US 12,406,093 B2
	Systems and methods for preventing sensitive data leakage during label propagation
Jeremy Goodsitt, Champaign, IL (US); Michael Davis, Arlington, VA (US); Taylor Turner, Richmond, VA (US); Kenny Bean, Herndon, VA (US); and Tyler Farnan, San Diego, CA (US)
Assigned to Capital One Services, LLC, McLean, VA (US)
Filed by Capital One Services, LLC, McLean, VA (US)
Filed on Aug. 21, 2023, as Appl. No. 18/452,630.
Prior Publication US 2025/0068768 A1, Feb. 27, 2025
Int. Cl. G06F 21/00 (2013.01); G06F 21/62 (2013.01)

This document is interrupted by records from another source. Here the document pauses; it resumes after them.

-- ==== Sys2Proof/Machine/Basoc.lean ====
section
/-! DEFINITION. Basoc, reset and boot, firmware, attestation (R400-R403). -/
namespace Sys2Proof.Machine

/-! ## Reset and power (R400, R403) -/

/-- What outlives the main domain: Basoc's own state, what has left the device, and the model's own fields. -/
def State.kept (s t : State) : State :=
  { t with powerCap := s.powerCap, fw := s.fw, basoc := s.basoc, pageWritten := s.pageWritten, pageDigest := s.pageDigest,
           msix := s.msix, wire := s.wire, agenda := s.agenda, eager := s.eager, fresh := s.fresh, nextCtx := s.nextCtx,
           nextNum := s.nextNum, boots := s.boots }

/-- A state with the memory that lies outside the device: the host's and the pool's (R403: a boot scrubs HBM4 and LP6). Stores
that had not reached it are lost, their bytes free (log 5). -/
def State.outside (s t : State) : State :=
  let u := (s.hostStores ++ s.poolStores.filter (!·.lost)).foldl (fun t p => loseStore p t) s
  let out (a : Nat) : Bool := isHost a || isPool a
  { t with mem := u.mem.filter (fun c => out c.1), poison := u.poison.filter (fun l => out (64 * l)), fresh := u.fresh }

/-- The image checks of R401: the header, the body's digest, the signer's key against the fused digest, the signature over
bytes 0 to 143, the security version. -/
def imageOk (target : Nat) (image : List Byte) (minSvn : BitVec 16) : Bool :=
  bytesAt image 0 4 == 0x4D574653 && bytesAt image 4 2 == target && image.length == 29936 + bytesAt image 8 8 &&
  Config.digest (image.drop 29936) == leVec 512 ((image.drop 16).take 64) &&
  leVec 512 ((image.drop 80).take 64) == Config.fusedKey && Config.imageSigned (image.take 29936) &&
  decide (minSvn.toNat ≤ bytesAt image 6 2)

/-- The image in a target's active bank; none for the one that the device was made with. -/
def FwTarget.image (f : FwTarget) : Option (List Byte) := if f.active then f.imageB else f.imageA

/-- The active image of a target passes its checks at a boot (R403). -/
def imageBoots (s : State) (target : Nat) : Bool :=
  let f := vget s.fw target FwTarget.reset
  match f.image with
  | some img => imageOk target img f.minSvn
  | none => true

/-- The first step of a boot that fails, of those that run; 0 for none (R403): an image that a ROM does not verify, or what
the boot finds. -/
def bootFails (b : Boot) (steps : List Nat) (s : State) : Nat :=
  let bad (n : Nat) : Bool :=
    b.fail == n || (n == 1 && !imageBoots s 0) || (n == 3 && !(imageBoots s 1 && imageBoots s 2))
  (steps.find? bad).getD 0

/-- The links as step 6 leaves them (R403): one that does not train is reported and left down; none trains in a boot that
stops before it (log 106). -/
def bootLinks (b : Boot) (f : Nat) (s : State) : State :=
  let done := f = 0 || f = 7
  let nal := if done then b.links else 0
  let eth := if done then b.eth else 0
  let pool := if done then b.pool else 0
  let s := { s with
    links := Vector.ofFn fun k => { s.links[k] with up := bit nal k.val }
    pools := s.pools.map fun (r : PoolRegion) => { r with lost := r.lost || r.ports &&& pool == 0 }
    eth := Vector.ofFn fun k => { s.eth[k] with up := bit eth k.val }
    poolUp := pool }
  if done && !(nal = 3 && eth = 255 && pool = 15) then raiseDint 2 s else s

/-- What the firmware sets at boot (R393, R399): the domain number, the entries of the peer aperture. -/
def bootDomain (b : Boot) (s : State) : State :=
  { s with domain := b.domain.getD 0, inDomain := b.domain.isSome,
           aperture := (b.aperture.filter fun a => a.1 < 96).map fun a =>
             ⟨a.1, a.2.1, BitVec.ofNat 52 (a.2.2.toNat / 2 ^ 37 * 2 ^ 37)⟩ }

/-- The end of a boot whose failing step is `f` (R403): the error code, or the ready bit with its interrupt (R390). -/
def booted (b : Boot) (f : Nat) (s : State) : State :=
  let s := bootDomain b (bootLinks b f { s with dintstat := 0 })
  let s := { s with power := f = 0 || 3 ≤ f, hostUp := f = 0 || 6 ≤ f, ready := f = 0, bootError := BitVec.ofNat 32 f }
  if f = 0 then raiseDint 4 s else s

/-- What the next boot finds. -/
def State.nextBoot (s : State) : Boot := s.boots.headD Boot.plain

/-- COLD_RESET (R403): the images that wait become active as their targets restart (R401). -/
def execColdReset (s : State) : Host.Outcome State Fault Refusal :=
  let boot := s.nextBoot
  let t := { s.outside (s.kept State.reset) with boots := s.boots.drop 1, fw := vmod s.fw 0 FwTarget.activate, lastReset := 0 }
  let all := { t with fw := vmod (vmod t.fw 1 FwTarget.activate) 2 FwTarget.activate }
  let f := bootFails boot [1, 2, 3, 4, 5, 6, 7] all
  .next (booted boot f (if f = 0 || 3 ≤ f then all else t))

/-- A core after a warm reset (R202, R403): `seqctr` stays. -/
def Core.warm (c : Core) : Core := { Core.reset c.id with seqctr := c.seqctr }

/-- WARM_RESET (R403): memory contents, the code stores, the event log and the counters of R398 stay. -/
def execWarmReset (s : State) : Host.Outcome State Fault Refusal :=
  if !s.power then .next s else
  let boot := s.nextBoot
  let s := s.hostLost
  let t := { s.kept State.reset with
    boots := s.boots.drop 1,
    core := s.core.warm, others := s.others.map Core.warm,
    mem := s.mem, code := s.code, poison := s.poison, codePoison := s.codePoison, log := s.log, lgtail := s.lgtail,
    lghead := s.lghead, lglost := s.lglost, eth := s.eth,
    reqRings := s.reqRings.map fun (r : ReqRing) => { ReqRing.reset with bad := r.bad, full := r.full, wfail := r.wfail },
    fw := vmod (vmod s.fw 1 FwTarget.activate) 2 FwTarget.activate, lastReset := 1, now := s.now, pools := s.pools,
    applied := s.applied, sentSeq := s.sentSeq, peerMem := s.peersKept }
  .next (booted boot (bootFails boot [3, 5, 6, 7] t) t)

/-- POWER_OFF (R400): the main domain holds nothing; what lies outside the device stays. -/
def execPowerOff (s : State) : Host.Outcome State Fault Refusal :=
  .next { bootLinks Boot.plain 1 (s.outside (s.kept State.reset)) with
    power := false, hostUp := false, ready := false, dintstat := 0, lastReset := s.lastReset }

/-- POWER_CAP_SET (R400). -/
def execPowerCapSet (watts : BitVec 16) (s : State) : Host.Outcome State Fault Refusal :=
  .next (if 600 ≤ watts.toNat && watts.toNat ≤ 2200 then { s with powerCap := watts } else s)

/-- A counter of a core as Basoc reads it (R338, R400). -/
def coreCounter (id : BitVec 11) (k : Nat) (s : State) : Option Dword :=
  let c := s.findCore id
  if 11 < k then none
  else if k = 0 || k = 5 then some (Config.cycles s.fresh)
  else if k = 9 then some (s.part c.partid).degraded
  else some (vget c.counters k 0)

/-- What Basoc answers for a sensor (R391, R398, R400): with the main power domain off temperatures and rails alone. What a
sensor of the module shows is a free value. -/
def sensorMsg (x : Sensor) (s : State) : BasocMsg :=
  match x with
  | .thermalOrRail _ => .sensor x (some (Config.sensor s.fresh))
  | .other _ => .sensor x (if s.power then some (Config.sensor s.fresh) else none)
  | .eth p k => .sensor x (if s.power then (vget s.eth p.toNat EthPort.reset).counters[k]? else none)
  | .core id k => .sensor x (if s.power then coreCounter id k s else none)
  | .log n => .logEntry (if s.power && n < 4096 then s.logSlot n else none)

/-- PLDM_SENSOR_READ (R400). -/
def execPldmSensorRead (sensor : Sensor) (s : State) : Host.Outcome State Fault Refusal :=
  .next { s with basoc := s.basoc ++ [sensorMsg sensor s], fresh := s.fresh + 1 }

/-! ## Firmware and attestation (R401, R402) -/

/-- The inactive bank written (R401). -/
def FwTarget.load (image : List Byte) (ok : Bool) (f : FwTarget) : FwTarget :=
  let v : BitVec 16 := BitVec.ofNat 16 (bytesAt image 6 2)
  if f.active then { f with svnA := v, imageA := some image, pending := ok }
  else { f with svnB := v, imageB := some image, pending := ok }

/-- FIRMWARE_UPDATE (R401). -/
def execFirmwareUpdate (target : BitVec 16) (image : List (BitVec 8)) (s : State) : Host.Outcome State Fault Refusal :=
  let t := target.toNat
  if 2 < t then .next { s with basoc := s.basoc ++ [.update target false] } else
  let ok := imageOk t image (vget s.fw t FwTarget.reset).minSvn
  .next { s with fw := vmod s.fw t (FwTarget.load image ok), basoc := s.basoc ++ [.update target ok] }

/-- The digest of a target's active image, header and body. -/
def FwTarget.digest (f : FwTarget) (target : Nat) : BitVec 512 :=
  match f.image with
  | some img => Config.digest img
  | none => Config.madeImage target

/-- The measurements of R402. -/
def measurements (s : State) : List Byte :=
  (s.fw.toList.zipIdx.flatMap fun f => leBytes 64 (f.1.digest f.2).toNat) ++ leBytes 64 s.pageDigest.toNat

/-- SPDM_ATTESTATION (R402): the measurements signed with the identity key, 49,856 bytes. -/
def execSpdmAttestation (nonce : BitVec 256) (s : State) : Host.Outcome State Fault Refusal :=
  .next { s with basoc := s.basoc ++ [.attest Config.identityKey (measurements s)
    ((List.range 49856).map (Config.signatureByte (measurements s) nonce))] }

end Sys2Proof.Machine
end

CPC G06F 21/6254 (2013.01)

20 Claims

1. A system for preventing sensitive data leakage, using weak learner libraries and a plurality of environments, during label propagation, the system comprising:

one or more processors; and

one or more non-transitory, computer-readable mediums comprising instructions that when executed by the one or more processors causes operations comprising:

receiving a first data set at a first environment, wherein the first data set comprises a plurality of sensitive characteristics, wherein the first data set comprises actual data;

generating a second data set at a second environment, wherein the second data set is a synthetic data set corresponding to the first data set;

determining, based on the second data set at the second environment, a first weak learner for a first labeling task of a plurality of labeling tasks specific to the first data set;

validating, based on the first data set at the first environment, the first weak learner;

in response to validating the first weak learner at the first environment, adding the first weak learner to a first weak learner library for the first data set;

determining, based on the second data set at the second environment, a second weak learner for a second labeling task of the plurality of labeling tasks;

validating, based on the first data set at the first environment, the second weak learner;

adding the second weak learner to the first weak learner library in response to validating the second weak learner;

determining, for the first weak learner library, an aggregate labeling performance for the plurality of labeling tasks specific to the first data set;

comparing the aggregate labeling performance to a threshold aggregate performance; and

determining whether to approve the first weak learner library for use based on comparing the aggregate labeling performance to the threshold aggregate performance.